-- ==== Sys2Proof/Machine/Operands.lean ====
section
/-! DEFINITION. Operands.lean: how operands are assembled and the integer arithmetic every sample step shares: the
fields of a code (R46, R47), DELTA (R65), the saturation functions (R64), the encoder's quantiser (R68 steps 1 to 4),
and the packed byte (R49). -/

namespace Sys2Proof.Machine

/-- `m·x` of R65: a selection, not a multiplier. -/
def selected (m : Bool) (x : Nat) : Nat := if m then x else 0

/-- DELTA(step, m2, m1, m0) of a code (R65): the bias, and one addend for each magnitude bit set. -/
def codeDelta (step : Nat) (c : Code) : Nat :=
  (step >>> 3) + selected (c.getLsbD 2) step + selected (c.getLsbD 1) (step >>> 1) + selected (c.getLsbD 0) (step >>> 2)

/-- The predictor moved by `d` in the direction of the code's sign bit: bit 3 set subtracts (R47 (b)). -/
def moved (p : Int) (c : Code) (d : Nat) : Int := if c.getLsbD 3 then p - d else p + d

/-- `clampP` (R64). -/
def clampP (x : Int) : Int := max 0 (min 255 x)

/-- `clampI` (R64). -/
def clampI (x : Int) : Int := max 0 (min 48 x)

/-- The encoder's working values of R68 step 4: combinational, no registers (R22). -/
structure Quantiser where
  code : Code
  diff : Nat
  step : Nat
  delta : Nat
deriving DecidableEq, Repr

/-- One iteration of R68 step 4 for the magnitude bit `bit` (its weight in the code): compare, and halve the step
whether or not the bit was set. The comparison is made also when the step has reached 0 (R70). -/
def quantiseBit (bit : Code) (q : Quantiser) : Quantiser :=
  if q.step ≤ q.diff then
    { code := q.code ||| bit, diff := q.diff - q.step, delta := q.delta + q.step, step := q.step >>> 1 }
  else { q with step := q.step >>> 1 }

/-- R68 steps 1 to 3: the sign bit, the absolute difference, the step and the bias term. -/
def quantiserStart (p : Int) (step : Nat) (b : Byte) : Quantiser where
  code := if (b.toNat : Int) - p < 0 then 8 else 0
  diff := ((b.toNat : Int) - p).natAbs
  step := step
  delta := step >>> 3

/-- R68 steps 1 to 4: bits 2, 1, 0 in this order. `code` and `delta` of the answer are the code and the delta. -/
def quantise (p : Int) (step : Nat) (b : Byte) : Quantiser :=
  quantiseBit 1 (quantiseBit 2 (quantiseBit 4 (quantiserStart p step b)))

/-- PACKED: `lo | (hi << 4)`, the earlier code in the low nibble (R49). -/
def packedByte (lo hi : Code) : Byte := hi ++ lo

/-- `b[3:0]`, the earlier code of a packed byte (R49, R76). -/
def lowNibble (b : Byte) : Code := b.extractLsb' 0 4

/-- `b[7:4]`, the later code of a packed byte (R49, R76). -/
def highNibble (b : Byte) : Code := b.extractLsb' 4 4

/-- The bytes `ENC N` writes: 0 for a zero count, else `1 + ceil((N - 1)/2)` (R77, R78). -/
def encLength (n : Nat) : Nat := if n = 0 then 0 else 1 + n / 2

/-- The samples `DEC M` writes: 0 for a zero count, else `1 + (M - 1)·2` (R77, R78). -/
def decLength (m : Nat) : Nat := if m = 0 then 0 else 1 + (m - 1) * 2

end Sys2Proof.Machine
end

- [Required action]: Look in the material above for the line with "whether or not" and the line with "nibble (R49). -/", and transcribe exactly those lines and all lines between them, nothing more.

- [Answer to this exercise]:
whether or not the bit was set. The comparison is made also when the step has reached 0 (R70). -/
def quantiseBit (bit : Code) (q : Quantiser) : Quantiser :=
  if q.step ≤ q.diff then
    { code := q.code ||| bit, diff := q.diff - q.step, delta := q.delta + q.step, step := q.step >>> 1 }
  else { q with step := q.step >>> 1 }

/-- R68 steps 1 to 3: the sign bit, the absolute difference, the step and the bias term. -/
def quantiserStart (p : Int) (step : Nat) (b : Byte) : Quantiser where
  code := if (b.toNat : Int) - p < 0 then 8 else 0
  diff := ((b.toNat : Int) - p).natAbs
  step := step
  delta := step >>> 3

/-- R68 steps 1 to 4: bits 2, 1, 0 in this order. `code` and `delta` of the answer are the code and the delta. -/
def quantise (p : Int) (step : Nat) (b : Byte) : Quantiser :=
  quantiseBit 1 (quantiseBit 2 (quantiseBit 4 (quantiserStart p step b)))

/-- PACKED: `lo | (hi << 4)`, the earlier code in the low nibble (R49). -/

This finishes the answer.